The Keep Antibiotics Working Coalition has recently highlighted a half-dozen scientific studies that clearly demonstrate the escalating health threat:

-- Clinical Infectious Diseases published a study this month showing that patients in a Dutch hospital who were exposed to pigs or veal calves (mostly farmers) had 3-fold increase in risk for MRSA infections.

-- The U.S. Centers for Disease Control and Prevention's Emerging Infectious Diseases published a study in December linking a new strain of methicillin-resistant Staphylococcus aureus (MRSA) once found only in pigs to more than 20 percent of all human MRSA infections in the Netherlands

-- Veterinary Microbiology published a study in October that found MRSA prevalent in Canadian pig farms and pig farmers, pointing to animal agriculture as a source of the deadly bacteria.

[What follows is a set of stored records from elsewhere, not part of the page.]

-- ==== Sys2Proof/Tests/Slice0.lean ====
section
/-! SUPPORT. Tests: the WellFormed smoke test, decoding from words written out of the spec, the spec's own
vectors, one step at a time, and a witness for the hypotheses of every statement that has some.
A string is written as the bits of its port (R82): the ASCII codes of its characters, offset 0 first. -/

open Sys2Proof Sys2Proof.Machine

namespace Sys2Proof.Tests

set_option Elab.async false

/-- Sixteen characters from their port bits. -/
def block (bits : BitVec 128) : Text := unpackText 16 bits

/-- Thirty-two characters from their port bits. -/
def key (bits : BitVec 256) : Text := unpackText 32 bits

/-- What a stopped or finished step shows: a field of the next state, or nothing. -/
def seen {α : Type} (f : State → α) : Host.Outcome State Fault Refusal → Option α
  | .next t => some (f t)
  | .fault _ => none
  | .refused _ => none

/-- `PN` of 95_test_vectors.md, 756e64206c696b65; its port bits are those of section 3 there. -/
def pn : BitVec 128 := 0x37353665363432303663363936623635

/-- `KN` of 95_test_vectors.md, 0001020308090a0b1011121318191a1b; its port bits are those of section 3 there. -/
def kn : BitVec 256 := 0x3030303130323033303830393061306231303131313231333138313931613162

/-- The ciphertext of V-PUB, 44c8fc20b9dfa07a. -/
def cn : BitVec 128 := 0x34346338666332306239646661303761

/-- `PW` of 95_test_vectors.md, 656b696c20646e75. -/
def pw : BitVec 128 := 0x36353662363936633230363436653735

/-- `PN` with its last character `g` (0x67), an illegal code (R88). -/
def badBlock : BitVec 128 := 0x37353665363432303663363936623667

/-- `KN` with its first character `G` (0x47), an illegal code (R88). -/
def badKey : BitVec 256 := 0x4730303130323033303830393061306231303131313231333138313931613162

/-- A state at a phase and a count, with the strings latched and on the ports. -/
def atPhase (phase : Phase) (n : Counter) (op : BitVec 1) (b : BitVec 128) (k : BitVec 256) : State :=
  { State.reset with
    phase := phase, n := n, opR := op, blkR := blockOfBits b, keyR := keyOfBits k
    done := phase == .encoded || phase == .failed, err := phase == .failed
    ports := Ports.ofBits false true op b k }

/-- The same with nothing requested. -/
def quiet (phase : Phase) : State := { atPhase phase 0 0 pn kn with ports := Ports.rest }

/-- With the decoded halves of `KN` in their registers. -/
def keyed (phase : Phase) (n : Counter) : State :=
  { atPhase phase n 0 pn kn with keyHigh := 0x0001020308090a0b, keyLow := 0x1011121318191a1b }

/-- With the seeds of `KN` and `z` as KEY_SEED leaves them, at KEY_EXPAND. -/
def seeded (n : Counter) : State :=
  { keyed .keyExpand n with
    z := 0xfc2ce51207a635db
    subkeys := Vector.ofFn fun j : Fin 44 =>
      ([0x03020100, 0x0b0a0908, 0x13121110, 0x1b1a1918] : List Word32).getD j.val 0 }

/-- At SPLIT with a decoded block. -/
def decoded (op : BitVec 1) (state : Word64) : State :=
  { atPhase .split 44 op pn kn with state64 := state }

/-- At ROUND with one subkey in its place and zeros elsewhere. -/
def rounding (op : BitVec 1) (n : Counter) (left right : Word32) (place : Nat) (k : Word32) : State :=
  { atPhase .round n op pn kn with
    left := left, right := right
    subkeys := Vector.ofFn fun j : Fin 44 => if j.val = place then k else 0 }

/-! ### WellFormed refuses ill-formed terms (R80, R82) -/

theorem test_encrypt_short_block_is_ill_formed :
    ¬ (Instr.encrypt (List.replicate 15 0x30) (List.replicate 32 0x30)).WellFormed := by decide

theorem test_encrypt_short_key_is_ill_formed :
    ¬ (Instr.encrypt (List.replicate 16 0x30) (List.replicate 31 0x30)).WellFormed := by decide

theorem test_encrypt_port_strings_are_well_formed :
    (Instr.encrypt (block pn) (key kn)).WellFormed := by decide

theorem test_decrypt_short_block_is_ill_formed :
    ¬ (Instr.decrypt (List.replicate 15 0x30) (List.replicate 32 0x30)).WellFormed := by decide

theorem test_decrypt_short_key_is_ill_formed :
    ¬ (Instr.decrypt (List.replicate 16 0x30) (List.replicate 31 0x30)).WellFormed := by decide

theorem test_decrypt_port_strings_are_well_formed :
    (Instr.decrypt (block pn) (key kn)).WellFormed := by decide

/-! ### Decoding, from the words of R81 and R84 -/

theorem test_decode_char_0 : decodeTableWord 8 0b00110000 = some .hexChar0 := by decide
theorem test_decode_char_1 : decodeTableWord 8 0b00110001 = some .hexChar1 := by decide
theorem test_decode_char_2 : decodeTableWord 8 0b00110010 = some .hexChar2 := by decide
theorem test_decode_char_3 : decodeTableWord 8 0b00110011 = some .hexChar3 := by decide
theorem test_decode_char_4 : decodeTableWord 8 0b00110100 = some .hexChar4 := by decide
theorem test_decode_char_5 : decodeTableWord 8 0b00110101 = some .hexChar5 := by decide
theorem test_decode_char_6 : decodeTableWord 8 0b00110110 = some .hexChar6 := by decide
theorem test_decode_char_7 : decodeTableWord 8 0b00110111 = some .hexChar7 := by decide
theorem test_decode_char_8 : decodeTableWord 8 0b00111000 = some .hexChar8 := by decide
theorem test_decode_char_9 : decodeTableWord 8 0b00111001 = some .hexChar9 := by decide
theorem test_decode_char_a : decodeTableWord 8 0b01100001 = some .hexCharA := by decide
theorem test_decode_char_b : decodeTableWord 8 0b01100010 = some .hexCharB := by decide
theorem test_decode_char_c : decodeTableWord 8 0b01100011 = some .hexCharC := by decide
theorem test_decode_char_d : decodeTableWord 8 0b01100100 = some .hexCharD := by decide
theorem test_decode_char_e : decodeTableWord 8 0b01100101 = some .hexCharE := by decide
theorem test_decode_char_f : decodeTableWord 8 0b01100110 = some .hexCharF := by decide

theorem test_decode_encrypt : decode (0b00000000 :: (block pn ++ key kn)) = .ok (.encrypt (block pn) (key kn), []) := by
  rfl
theorem test_decode_decrypt : decode (0b00000001 :: (block cn ++ key kn)) = .ok (.decrypt (block cn) (key kn), []) := by
  rfl
theorem test_decode_table_words_of_commands :
    decodeTableWord 8 0b0 = some (.encrypt (List.replicate 16 0) (List.replicate 32 0)) ∧
    decodeTableWord 8 0b1 = some (.decrypt (List.replicate 16 0) (List.replicate 32 0)) := by decide
/-- The codes just outside the table, and upper case (R88, R130). -/
theorem test_decode_refuses_neighbours :
    decodeTableWord 8 0x2f = none ∧ decodeTableWord 8 0x3a = none ∧ decodeTableWord 8 0x60 = none ∧
    decodeTableWord 8 0x67 = none ∧ decodeTableWord 8 0x41 = none ∧ decodeTableWord 8 0x02 = none := by decide
theorem test_decode_needs_its_operands : decode (0b0 :: block pn) = .error .shortOperands := by rfl
theorem test_decode_of_nothing : decode [] = .error .noBytes := by rfl
/-- Exactly sixteen of the 256 codes are characters (R84, R88). -/
theorem test_sixteen_characters :
    ((List.range 256).filter fun c => (decodeChar (BitVec.ofNat 8 c)).isSome).length = 16 := by decide +kernel

/-! ### Word primitives: rows of 95_test_vectors.md section 2 -/

theorem test_primitives_12345678 :
    rotl1 0x12345678 = 0x2468acf0 ∧ rotl2 0x12345678 = 0x48d159e0 ∧ rotl8 0x12345678 = 0x34567812 ∧
    rotr1 0x12345678 = 0x091a2b3c ∧ rotr3 0x12345678 = 0x02468acf ∧ rotr4 0x12345678 = 0x81234567 ∧
    rearrangeBytes 0x12345678 = 0x78563412 ∧ roundF 0x12345678 = 0x6c9171f0 := by decide
theorem test_primitives_deadbeef :
    rotl1 0xdeadbeef = 0xbd5b7ddf ∧ rotl2 0xdeadbeef = 0x7ab6fbbf ∧ rotl8 0xdeadbeef = 0xadbeefde ∧
    rotr1 0xdeadbeef = 0xef56df77 ∧ rotr3 0xdeadbeef = 0xfbd5b7dd ∧ rotr4 0xdeadbeef = 0xfdeadbee ∧
    rearrangeBytes 0xdeadbeef = 0xefbeadde ∧ roundF 0xdeadbeef = 0xd7ac9661 := by decide
theorem test_primitives_80000000 :
    rotl1 0x80000000 = 1 ∧ rotr1 0x00000001 = 0x80000000 ∧ rearrangeBytes 0x00000001 = 0x01000000 ∧
    roundF 0x80000000 = 2 ∧ roundF 0xffffffff = 0 := by decide

/-! ### Codec: rows H4 to H28 of 95_test_vectors.md section 3 -/

theorem test_decode_hex :
    decodeHex (unpackText 16 (0x30313233343536373839616263646566 : BitVec 128)) = some 0x0123456789abcdef ∧
    decodeHex (unpackText 16 (0x38303030303030303030303030303030 : BitVec 128)) = some 0x8000000000000000 ∧
    decodeHex (unpackText 16 (0x30313233343536373839414243444546 : BitVec 128)) = none ∧
    decodeHex (unpackText 16 (0x30783233343536373839616263646566 : BitVec 128)) = none ∧
    decodeHex (unpackText 15 (0x313233343536373839616263646566 : BitVec 120)) = none ∧
    decodeHex (unpackText 17 (0x3030313233343536373839616263646566 : BitVec 136)) = none := by
  decide +kernel
theorem test_decode_key_halves :
    decodeHexKeyLow (unpackText 32 (0x3162316131393138313331323131313030623061303930383033303230313030 : BitVec 256)) = some 0x0b0a090803020100 ∧
    decodeHexKeyHigh (unpackText 32 (0x3162316131393138313331323131313030623061303930383033303230313030 : BitVec 256)) = some 0x1b1a191813121110 ∧
    decodeHexKeyLow (unpackText 32 (0x7a7a7a7a7a7a7a7a7a7a7a7a7a7a7a7a30623061303930383033303230313030 : BitVec 256)) = some 0x0b0a090803020100 ∧
    decodeHexKeyLow (unpackText 31 (0x31623161313931383133313231313130306230613039303830333032303130 : BitVec 248)) = none := by
  decide +kernel
theorem test_encode_hex :
    encodeHex 0x00000000000000ff = unpackText 16 (0x30303030303030303030303030306666 : BitVec 128) ∧
    encodeHex 0xfedcba9876543210 = unpackText 16 (0x66656463626139383736353433323130 : BitVec 128) ∧
    encodeHex 0x44c8fc20b9dfa07a = unpackText 16 (0x34346338666332306239646661303761 : BitVec 128) := by
  decide +kernel
/-- Port bits of `PN` and `KN` (95_test_vectors.md section 3). -/
theorem test_port_bits :
    packText 128 (unpackText 16 pn) = 0x37353665363432303663363936623635 ∧
    (unpackText 16 pn).head? = some 0x37 ∧ (unpackText 32 kn).getLast? = some 0x62 := by decide +kernel

/-! ### Key schedule and the two commands (95_test_vectors.md sections 4 and 5) -/

theorem test_schedule_of_kn :
    (keySchedule (key kn)).map (fun ks => (ks.take 6, ks.drop 41)) =
      some ([0x03020100, 0x0b0a0908, 0x13121110, 0x1b1a1918, 0x70a011c3, 0xb770ec49],
        [0x719e3f1c, 0x0c1cf793, 0x15df4696]) := by decide +kernel
/-- V-PUB, V1 and V2. -/
theorem test_published_vector :
    encryptText (block pn) (key kn) = some (block cn) ∧ decryptText (block cn) (key kn) = some (block pw) := by
  decide +kernel
/-- V3 and V6. -/
theorem test_more_vectors :
    encryptText (block pw) (key 0x3162316131393138313331323131313030623061303930383033303230313030) = some (block 0x63316636643166613137313831376364) ∧
    decryptText (block 0x30303030303030303030303030303030) (key 0x3030303030303030303030303030303030303030303030303030303030303030) = some (block 0x36373966303463326432393366303237) := by
  decide +kernel
theorem test_bswap_text : bswapText (block pn) = block pw := by decide +kernel
theorem test_commands_reject :
    encryptText (block badBlock) (key kn) = none ∧ decryptText (block cn) (key badKey) = none := by decide +kernel

/-! ### One step -/

/-- The example of R206. -/
theorem test_step_accept :
    seen (fun t => (t.phase, t.opR, t.blkR == blockOfBits pn)) (step (atPhase .idle 0 0 pn kn)) =
      some (.keyDecode, 0, true) := by decide +kernel
/-- The example of R207. -/
theorem test_step_key_decode :
    seen (fun t => (t.keyHigh, t.keyLow, t.phase, t.acc)) (step (atPhase .keyDecode 0 0 pn kn)) =
      some (0x0001020308090a0b, 0x1011121318191a1b, .keySeed, 0) := by decide +kernel
theorem test_step_bad_key :
    seen (fun t => (t.keyHigh, t.err, t.done, t.phase)) (step (atPhase .keyDecode 0 0 pn badKey)) =
      some (0, true, true, .failed) := by decide +kernel
/-- The example of R208. -/
theorem test_step_key_seed :
    seen (fun t => (t.subkeys.toList.take 5, t.z, t.n)) (step (keyed .keySeed 0)) =
      some ([0x03020100, 0x0b0a0908, 0x13121110, 0x1b1a1918, 0], 0xfc2ce51207a635db, 4) := by decide +kernel
/-- The example of R209. -/
theorem test_step_key_expand :
    seen (fun t => (t.subkeys.toList[4]?, t.z, t.n, t.phase)) (step (seeded 4)) =
      some (some 0x70a011c3, 0x7e16728903d31aed, 5, .keyExpand) := by decide +kernel
/-- The example of R210. -/
theorem test_step_block_decode :
    seen (fun t => (t.state64, t.phase)) (step (atPhase .blockDecode 44 0 pn kn)) =
      some (0x756e64206c696b65, .split) := by decide +kernel
theorem test_step_bad_block :
    seen (fun t => (t.err, t.done, t.phase)) (step (atPhase .blockDecode 44 1 badBlock kn)) =
      some (true, true, .failed) := by decide +kernel
/-- The example of R211, and its DECRYPT form (V2). -/
theorem test_step_split :
    seen (fun t => (t.left, t.right, t.n)) (step (decoded 0 0x756e64206c696b65)) =
      some (0x656b696c, 0x20646e75, 0) ∧
    seen (fun t => (t.left, t.right, t.n)) (step (decoded 1 0x44c8fc20b9dfa07a)) =
      some (0x44c8fc20, 0xb9dfa07a, 0) := by decide +kernel
/-- The example of R212, and the last round of V1. -/
theorem test_step_round_encrypt :
    seen (fun t => (t.left, t.right, t.n)) (step (rounding 0 0 0x656b696c 0x20646e75 0 0x03020100)) =
      some (0xfc8b8a84, 0x656b696c, 1) ∧
    seen (fun t => (t.left, t.right, t.phase)) (step (rounding 0 43 0xb9dfa07a 0xe5c97bed 43 0x15df4696)) =
      some (0x44c8fc20, 0xb9dfa07a, .reassemble) := by decide +kernel
/-- The example of R213, and the last round of V2. -/
theorem test_step_round_decrypt :
    seen (fun t => (t.left, t.right, t.n)) (step (rounding 1 0 0x44c8fc20 0xb9dfa07a 43 0x15df4696)) =
      some (0xb9dfa07a, 0xe5c97bed, 1) ∧
    seen (fun t => (t.left, t.right, t.phase)) (step (rounding 1 43 0xfc8b8a84 0x656b696c 0 0x03020100)) =
      some (0x656b696c, 0x20646e75, .reassemble) := by decide +kernel
/-- The example of R214. -/
theorem test_step_reassemble :
    seen (fun t => (t.state64, t.phase))
      (step { atPhase .reassemble 44 0 pn kn with left := 0x44c8fc20, right := 0xb9dfa07a }) =
      some (0x44c8fc20b9dfa07a, .encode) := by decide +kernel
/-- The example of R215. -/
theorem test_step_encode :
    seen (fun t => (t.outputs.blockOut, t.done, t.err, t.phase, t.hostResult == some (block cn)))
      (step { atPhase .encode 44 0 pn kn with state64 := 0x44c8fc20b9dfa07a }) =
      some (cn, true, false, .encoded, true) := by decide +kernel
/-- R216, and R202: with `start = 0` nothing is latched. -/
theorem test_step_hold :
    seen (fun t => (t.phase, t.done, t.blkR == blockOfBits pn)) (step (quiet .encoded)) =
      some (.encoded, true, true) := by decide +kernel
/-- R270: reset wins over a request. -/
theorem test_step_reset :
    seen (fun t => (t.phase, t.done, t.err, t.busy))
      (step { atPhase .failed 0 0 pn kn with ports := Ports.ofBits true true 0 pn kn }) =
      some (.idle, false, false, false) := by decide +kernel
/-- A character takes its place behind those already read (R132). -/
theorem test_hex_char :
    seen State.acc (exec .hexChar5 { State.reset with acc := 0x7 }) = some 0x75 ∧
    seen State.acc (exec .hexCharE { State.reset with acc := 0x756 }) = some 0x756e ∧
    seen State.acc (exec .hexChar0 { State.reset with acc := 0xf000000000000000 }) = some 0 := by decide
/-- A placed character is the one the next step decodes (R84, log 7). -/
theorem test_placed_char :
    seen State.state64 (step (State.reset.withFetchWord 8 0x63)) = some 12 := by decide +kernel
/-- A placed command is the one the next step accepts (R206, log 7). -/
theorem test_placed_command :
    seen (fun t => (t.opR, t.phase)) (step (State.reset.withFetchWord 8 1)) = some (1, .keyDecode) := by
  decide +kernel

-- Applied and Environmental Microbiology published a study in August that linked the routine use of the antibiotic tetracycline, popular in swine production, to the presence of antibiotics resistance genes in groundwater.

-- Journal of Food Protection published a study in August by USDA researchers showing that feeding chickens the antibiotic tylosin to promote growth -- not to treat disease -- greatly increases the number of erythromycin-resistant Campylobacter on chicken carcasses.

-- Emerging Infectious Diseases published a study in 2006 documenting U.S. veterinarians as carriers of MRSA. In a 2005 survey of attendees at an international veterinary convention in Baltimore, MD, who were tested for MRSA found that of the 27 who tested positive, 23 were from the United States.